Diferença de velocidade

“Medimos a velocidade da distorção comparando os dados com nossos modelos. Com base na velocidade obtida, a distorção completaria uma rotação em torno do centro da Via Láctea entre 600 milhões e 700 milhões de anos”, diz Eloisa Poggio, do Observatório Astrofísico de Turim (Itália), principal autora do estudo, publicado na revista “Nature Astronomy”. “Isso é muito mais rápido do que o esperado, com base em previsões de outros modelos, como aqueles que observam os efeitos do halo não esférico.”

A velocidade da distorção é, no entanto, mais lenta que a velocidade com que as próprias estrelas orbitam o centro galáctico. O Sol, por exemplo, completa uma rotação em cerca de 220 milhões de anos.

Essas ideias só foram possíveis graças à capacidade sem precedentes da missão Gaia de mapear a Via Láctea em 3D, determinando com precisão as posições de mais de um bilhão de estrelas no céu e estimando sua distância da Terra. O telescópio, parecido com um disco voador, também mede as velocidades com as quais estrelas individuais se movem no céu, permitindo que os astrônomos ‘reproduzam’ o filme da história da Via Láctea, indo e voltando no tempo ao longo de milhões de anos.

“É como ter um carro e tentar medir a velocidade e a direção da viagem dele por um período muito curto de tempo e, com base nesses valores, tentar modelar a trajetória passada e futura do carro”, diz Ronald Drimmel, astrônomo pesquisador do Observatório Astrofísico de Turim e coautor do artigo. “Se fizermos essas medições para muitos carros, poderemos modelar o fluxo de tráfego. Da mesma forma, medindo os movimentos aparentes de milhões de estrelas no céu, podemos modelar processos em larga escala, como o movimento da distorção.”

Sagitário?

Os astrônomos ainda não sabem qual galáxia pode estar causando a ondulação nem quando a colisão começou. Uma das candidatas é Sagitário, uma galáxia anã que orbita a Via Láctea, que se acredita ter rompido o disco galáctico da Via Láctea várias vezes no passado. Os astrônomos pensam que Sagitário será gradualmente absorvida pela Via Láctea, um processo que já está em andamento.

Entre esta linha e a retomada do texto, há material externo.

-- ==== Sys2Proof/Machine/ArrayCmds.lean ====
section
/-! DEFINITION. Commands of the array, the move engine and the op lists. -/

namespace Sys2Proof.Machine

/-- The array of frond `f` is free and a product at the head of its list keeps it waiting: 1 for a slot (R125), 2 for an operand's bit or
its scales, 0 for nothing (FRD_STATUS.stall). -/
def arrayWaits (s : State) (f : Nat) : Nat :=
  let waits (o : Option PlanOp) : Option Nat := match o with
    | some o =>
      if o.kind ≠ 1 then none
      else if !(waitsSet s f o && scalesReady s f o) then some 2
      else if (slotFor s f (descOf s o)).isNone then some 1 else none
    | none => none
  if mayIssue s f && (frondOf s f).array.isNone then ((waits (headOp s f)).orElse (fun _ => waits (headW s f))).getD 0 else 0

/-- PRODUCT: the sequencer issues the product that choose_op picks on frond `f` (R364, R368); where it can issue none, the array
reports what it waits for (R125). -/
def execProduct (f : Nat) (s : State) : Host.Outcome State Fault Refusal :=
  .next (match chooseOp s f with
    | some (o, how) => if o.kind = 1 then issueProduct s f o how else s
    | none => if arrayWaits s f = 0 then s else setStall s f (arrayWaits s f))

/-- INVOKE: the ROW invocation that choose_op picks is issued to the element engine (R364, R181). -/
def execInvoke (f : Nat) (s : State) : Host.Outcome State Fault Refusal :=
  .next (match chooseOp s f with
    | some (o, how) => if o.kind = 2 then modFrond (issueOp s f o how) f (fun x => { x with engQ := x.engQ ++ [o.idx] }) else s
    | none => s)

/-- MOVE: the move that choose_op picks runs (R360, R365), unless the store's check words say otherwise (R108), or a row of device memory
it reads must wait (R303, R305, R349). -/
def execMove (w : FrondWork) (s : State) : Host.Outcome State Fault Refusal :=
  .next (match chooseOp s w.frond with
    | some (o, how) =>
      if o.kind ≠ 3 then s
      else
        let r := localReads s (moveRanges s o)
        if r.2 then r.1 else afterRead r.1 w.frond w.err (fun s => runMove (issueOp s w.frond o how) w.frond o)
    | none => s)

/-- PASS: one pass of the product that has the array of frond `f`; `err` is what the memories' check words said (R107, R108,
R111 to R122). -/
def execPass (f : Nat) (err : MemErr) (s : State) : Host.Outcome State Fault Refusal := .next (runPass (frondErr s f err) f)

/-- DRAIN_ROW: one row of a slot drains (R127, R128). -/
def execDrainRow (f slot : Nat) (err : MemErr) (s : State) : Host.Outcome State Fault Refusal :=
  .next (drainRow (frondErr s f err) f slot)

/-- CHAIN_TILE_ARRIVAL (R129). -/
def execChainTileArrival (src dst : Nat) (s : State) : Host.Outcome State Fault Refusal := .next (chainArrived s src dst)

/-- QUEUE_SLOT_ARRIVAL (R370). -/
def execQueueSlotArrival (q : Nat) (s : State) : Host.Outcome State Fault Refusal := .next (queueArrive s q)

/-- CREDIT_RETURN (R371). -/
def execCreditReturn (q : Nat) (s : State) : Host.Outcome State Fault Refusal := .next (creditArrive s q)

/-- PLAN_STALL (R382). -/
def execPlanStall (f t : Nat) (s : State) : Host.Outcome State Fault Refusal := .next (planStall (advance t s) f)

/-- The zero-fill of a frond has ended: products, moves and invocations may issue, and the window reads that waited are answered
(R142). -/
def frondReady (s : State) (f : Nat) : State :=
  let s := forEach (fun s v => emit s (.readData (.value v))) (wf s (R.FRD_STATUS f) F.FRD_STATUS_init_done 1) (frondOf s f).heldReads
  modFrond s f (fun x => { x with heldReads := [] })

/-- FROND_INIT_DONE (R142). -/
def execFrondInitDone (f : Nat) (s : State) : Host.Outcome State Fault Refusal := .next (frondReady s f)

end Sys2Proof.Machine
end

Diagrama da ESA que apresenta o disco da Via Láctea, com as distâncias do núcleo em relação ao Sol (26 mil anos-luz) e às extremidades deformadas (52 mil anos-luz): a amplitude da distorção onde está a Terra é muito pequena. Crédito: Stefan Payne-Wardenaar; Inset: Nasa/JPL-Caltech; Layout: ESA

“Com Gaia, pela primeira vez, temos uma grande quantidade de dados sobre uma grande quantidade de estrelas, cujo movimento é medido com precisão para que possamos tentar entender os movimentos em larga escala da galáxia e modelar sua história de formação”, diz Jos de Bruijne, cientista de projeto adjunto do Gaia. “Isso é algo único. Esta é realmente a revolução de Gaia.”

Por mais impressionantes que a distorção e sua precessão apareçam na escala galáctica, os cientistas nos asseguram que não há efeitos visíveis na vida de nosso planeta.

Muitas colisões

“O Sol está a uma distância de 26 mil anos-luz do centro galáctico, onde a amplitude da distorção é muito pequena”, diz Poggio. “Nossas medidas foram dedicadas principalmente às partes externas do disco galáctico, a 52 mil anos-luz do centro galáctico e além.”

Gaia anteriormente descobriu evidências de colisões entre a Via Láctea e outras galáxias no passado recente e distante, o que ainda pode ser observado nos padrões de movimento de grandes grupos de estrelas bilhões de anos após os eventos ocorrerem.

Enquanto isso, o satélite, atualmente no sexto ano de sua missão, continua varrendo o céu e um consórcio europeu está ocupado processando e analisando os dados que continuam fluindo em direção à Terra. Astrônomos de todo o mundo estão ansiosos pelos próximos dois lançamentos de dados de Gaia, planejados para o final de 2020 e a segunda metade de 2021, respectivamente, para encarar outros mistérios da galáxia que chamamos de lar.